The images were not for the faint of heart. The mother cradling a child in her arms, whispering that they could be together forever; the parents, tinged with blue, hair laden with leaves, whispering that he should have known better, done more; a sibling rivalry; a burning stable; a gift of magic; a chance for the guilt to go away. There is a flash of Aetherial vapour drifting out of empty sockets. For a man granted dominion over the dead, there is all the time in the world.
Over a lake the seven are blown away, rams riding off into the horizon with their windrunner. Falling through sky, settling into concrete form, they landed with an almighty wallop on stone pavement. The compromising position Anna found herself in with Cesar was interrupted by a landing Trickster, who shattered a vial on the Venecian’s back, smothering the three of them with noxious pink gas. Something with the Vial of Choking batch had gone amiss, she decided, getting up and shooing away a mucky birth brand.
The smell.
The look of accepted poverty.
The slow hobbling of the damned.
They had arrived in Leitrim, Kara concluded.

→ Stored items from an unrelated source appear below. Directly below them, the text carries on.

-- ==== Sys2Proof/Machine/Cfg.lean ====
section
/-! DEFINITION. The control-mode instructions that reach control words (R208, R209, R218 to R223): CFGS, CFGR, CFGC, CFGI, WWAIT and
DRST, on this device and from another. -/

namespace Sys2Proof.Machine.State

/-! Immediate fields (R223). -/

/-- The result code of CFGI on a word of this device. -/
def immCode (s : State) (k : Nat) (v : U64) : Nat :=
  let r := keyRec k
  let ok : Bool := match keySpace k with
    | 6 => fld v F.REG_CMD_REVOKE == 0 || (s.revokeOp r).isSome
    | 7 => fld v F.Q_CMD_KILL == 0 || (s.qState r != QS.free && s.qState r != QS.closing)
    | 14 => fld v F.SV_CMD_SAVE_NOW == 0 || s.flag F.SV_STATUS_ARMED
    | 17 => (s.twinGrantOp v).isSome
    | _ => true
  if accMask .im k = 0 then 3
  else if (v.toNat &&& (2 ^ 64 - 1 - definedMask k)) ≠ 0 then 2
  else if rangeCode k .im v ≠ 0 then rangeCode k .im v
  else if ok then 0 else 3

/-- The effect of the immediate fields of an accepted value. -/
def immDo (s : State) (k : Nat) (v : U64) : State :=
  let r := keyRec k
  match keySpace k with
  | 3 => s.portOffOp r (fld v F.LNK_DIS_PORT_OFF)
  | 6 => if fld v F.REG_CMD_REVOKE = 1 then (s.revokeOp r).getD s else s
  | 7 =>
    let s := (s.setF F.Q_CMD_ELOG_SEL (fld v F.Q_CMD_ELOG_SEL) r).setF F.Q_CMD_ELOG_WORD (fld v F.Q_CMD_ELOG_WORD) r
    if fld v F.Q_CMD_KILL = 1 then s.doKill r else s
  | 9 => if fld v F.CCH_CTL_DIS_REQ = 1 then s.cacheDisable r else s
  | 14 => if fld v F.SV_CMD_SAVE_NOW = 0 then s else s.saveTrigger 3 (fld v F.SV_CMD_SAVE_NOW) 0
  | 17 => (s.twinGrantOp v).getD s
  | _ => s

/-! The open group (R209, R220). -/

/-- A word is the staged word of a key and a device. -/
def isStaged (k : Nat) (dev : Option Nat) (x : Staged) : Bool := x.key == k && x.dev == dev
/-- Whom a word belongs to in a group: the stack, or the device named. -/
def stageDev (s : State) (dev : Option Nat) (k : Nat) : Option Nat :=
  if isWide k (stMask k) then none else some (dev.getD s.index)
/-- The staging store cannot take the word. -/
def stageFull (s : State) (dev : Option Nat) (k : Nat) : Bool :=
  decide (1048576 ≤ s.stagedCount) && !((s.stage.opened.getD []).any (isStaged k (s.stageDev dev k)))
/-- Stage the ST fields of a value. -/
def stageWord (s : State) (dev : Option Nat) (k : Nat) (v : U64) : State :=
  let d := s.stageDev dev k
  let x : Staged := ⟨k, d, v &&& BitVec.ofNat 64 (stMask k)⟩
  let old := s.stage.opened.getD []
  s.onStage fun y => { y with opened := some (if old.any (isStaged k d) then old.map fun o => if isStaged k d o then x else o else old ++ [x]) }

/-! Words of another device (R218). -/

/-- Ask another device; the thread waits for the answer. Items: what is asked (0 CFGS, 1 CFGR, 2 CFGI; 3 answers), key, value. -/
def askRemote (s : State) (t : Nat) (h : Thread) (dev op k : Nat) (v : U64) : State :=
  if h.wait.isSome then s else (s.setThread t { h with wait := some 0 }).notice dev 0x0A [op, k, v.toNat]
/-- The instruction is done, with g[d]. -/
def ctlDone (s : State) (t : Nat) (h : Thread) (d : GReg) (v : U64) : State :=
  s.setThread t (({ h with wait := none, ready := none } : Thread).wg d v |>.adv 4)
/-- A word is this device's to serve: it is local, stack-wide, or names this device. -/
def ownTarget (s : State) (dev : Option Nat) : Option Nat := if dev = some s.index then none else dev

/-! The instructions. -/

/-- CFGS (R208, R220). -/
def cfgs (s : State) (t : Nat) (h : Thread) (d : GReg) (addr v : U64) : State :=
  match s.ctlTarget addr with
  | none => s.ctlDone t h d 1
  | some (dev, k) =>
    let finish (code : U64) : State :=
      let c := if code = 0 ∧ s.stageFull dev k then 3 else code
      let s := if c = 0 then s.stageWord dev k v else s
      s.ctlDone t h d c
    match s.ownTarget dev with
    | none => finish (BitVec.ofNat 64 (s.stageCode (s.ownWords (s.stage.opened.getD [])) k v))
    | some n => match h.ready with
      | some c => finish c
      | none => s.askRemote t h n 0 k v
/-- CFGR (R208). -/
def cfgr (s : State) (t : Nat) (h : Thread) (d : GReg) (addr : U64) (staged : Bool) : State :=
  match s.ctlTarget addr with
  | none => s.fault t h 0x02
  | some (dev, k) =>
    let merged (v : U64) : U64 :=
      match (s.stage.opened.getD []).find? (isStaged k (s.stageDev dev k)) with
      | some x => if staged then mergeBits v x.v (stMask k) else v
      | none => v
    match s.ownTarget dev with
    | none => (s.ctlDone t h d (merged (s.readWord k))).afterRead k
    | some n => match h.ready with
      | some v => s.ctlDone t h d (merged v)
      | none => s.askRemote t h n 1 k 0
/-- CFGI (R208, R223). -/
def cfgi (s : State) (t : Nat) (h : Thread) (d : GReg) (addr v : U64) : State :=
  match s.ctlTarget addr with
  | none => s.ctlDone t h d 1
  | some (dev, k) =>
    match s.ownTarget dev with
    | none =>
      let c := s.immCode k v
      let u := s.ctlDone t h d (BitVec.ofNat 64 c)
      if c = 0 then u.immDo k v else u
    | some n => match h.ready with
      | some c => s.ctlDone t h d c
      | none => s.askRemote t h n 2 k v
/-- The words of a group by their control addresses. -/
def groupAddrs (g : List Staged) : List (Nat × U64) :=
  g.map fun x => (match x.dev with
    | none => x.key
    | some d => devAddr d x.key, x.v)
/-- CFGC (R208, R221): verify, send to the master, and wait for its answer. -/
def cfgc (s : State) (t : Nat) (h : Thread) (d : GReg) : State :=
  match h.ready with
  | some c => s.ctlDone t h d c
  | none =>
    if s.stage.closing.isSome then s
    else match s.stage.opened with
      | none => s.ctlDone t h d 5
      | some g =>
        let s := s.onStage fun x => { x with opened := none }
        if s.memberState ≠ 2 then s.ctlDone t h d 4
        else
          let own := s.ownWords g
          let j := s.pendingImage.withWords own
          let (s, proofs) := s.verifyStaged j (slotsStaged j own) []
          match proofs with
          | none => s.ctlDone t h d 4
          | some ps =>
            let words := groupAddrs g ++ ps
            let s := s.onStage fun x => { x with closing := some g, closeWords := words }
            if s.ruling && decide (s.groupDevs words = [s.index]) then
              let (s, seq) := s.closeAtMaster ⟨s.index, words, true⟩
              let s := s.closeAnswered seq
              match (s.thread? t).bind (·.ready) with
              | some c => s.ctlDone t h d c
              | none => s
            else if s.isMaster then s
            else s.message s.master 0x17 1 (0 :: wordItems words)
/-- WWAIT (R208). -/
def wwait (s : State) (t : Nat) (h : Thread) (d : GReg) (n : Nat) : State :=
  match h.wait with
  | none => s.setThread t { h with wait := some (s.weirCount + n) }
  | some w => if w ≤ s.weirCount then s.ctlDone t h d (BitVec.ofNat 64 w) else s

/-- An access of another device's program to a word of this one, and the answer to one of this device's (R218). -/
def remoteControl (s : State) (src : Nat) (op : RemoteOp) (k : Nat) (v : U64) : State :=
  let answer (s : State) (x : U64) : State := s.notice src 0x0A [3, k, x.toNat]
  match op with
  | .cfgs => answer s (BitVec.ofNat 64 (s.stageCode [] k v))
  | .cfgr => answer (s.afterRead k) (s.readWord k)
  | .cfgi =>
    let c := s.immCode k v
    let s := answer s (BitVec.ofNat 64 c)
    if c = 0 then s.immDo k v else s
  | .answer => s.onThread ctlThread fun h =>
      if h.wait = some 0 ∧ h.ended = none ∧ s.stage.closing = none then { h with ready := some v, wait := none } else h

end Sys2Proof.Machine.State

namespace Sys2Proof.Machine

/-- CFGS (R208). -/
def execCfgs (t : Nat) (d a b : GReg) (s : State) : Host.Outcome State Fault Refusal :=
  .next (s.ctlOnly t (iword 0x90 d.toNat a.toNat b.toNat 0 0 0) fun h => s.cfgs t h d (h.rg a) (h.rg b))
/-- CFGR (R208). -/
def execCfgr (t : Nat) (d a : GReg) (staged : Bool) (s : State) : Host.Outcome State Fault Refusal :=
  .next (s.ctlOnly t (iword 0x91 d.toNat a.toNat 0 0 (b2n staged) 0) fun h => s.cfgr t h d (h.rg a) staged)
/-- CFGC (R208). -/
def execCfgc (t : Nat) (d : GReg) (s : State) : Host.Outcome State Fault Refusal :=
  .next (s.ctlOnly t (iword 0x92 d.toNat 0 0 0 0 0) fun h => s.cfgc t h d)
/-- CFGI (R208). -/
def execCfgi (t : Nat) (d a b : GReg) (s : State) : Host.Outcome State Fault Refusal :=
  .next (s.ctlOnly t (iword 0x93 d.toNat a.toNat b.toNat 0 0 0) fun h => s.cfgi t h d (h.rg a) (h.rg b))
/-- WWAIT (R208). -/
def execWwait (t : Nat) (d : GReg) (imm : Imm) (s : State) : Host.Outcome State Fault Refusal :=
  .next (s.ctlOnly t (iword 0x94 d.toNat 0 0 0 0 imm) fun h => s.wwait t h d imm.toNat)
/-- DRST (R208, R209). -/
def execDrst (t : Nat) (imm : Imm) (s : State) : Host.Outcome State Fault Refusal :=
  .next (s.ctlOnly t (iword 0x95 0 0 0 0 0 imm) fun _ => s.requestReset imm.toNat)
/-- REMOTE_CONTROL_ACCESS (R218). -/
def execRemoteControlAccess (src : Nat) (op : RemoteOp) (key : Nat) (v : U64) (s : State) : Host.Outcome State Fault Refusal :=
  .next (s.remoteControl src op key v)

end Sys2Proof.Machine
end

And it really was the pits.
Twenty Four – Where the Heart Is
Leitrim was smaller than Anna had left it, somehow paler, washed out by the sun. Maids emptied their masters’ chamber pots onto the cobbles with the same immunity. Tradesmen hurried with places to be, people to see. Anna thought they would judge or welcome, but they didn’t stop long enough to recognise her. She felt a little dry inside, as if her expectation that the town would blow away the cobwebs had been unjustified.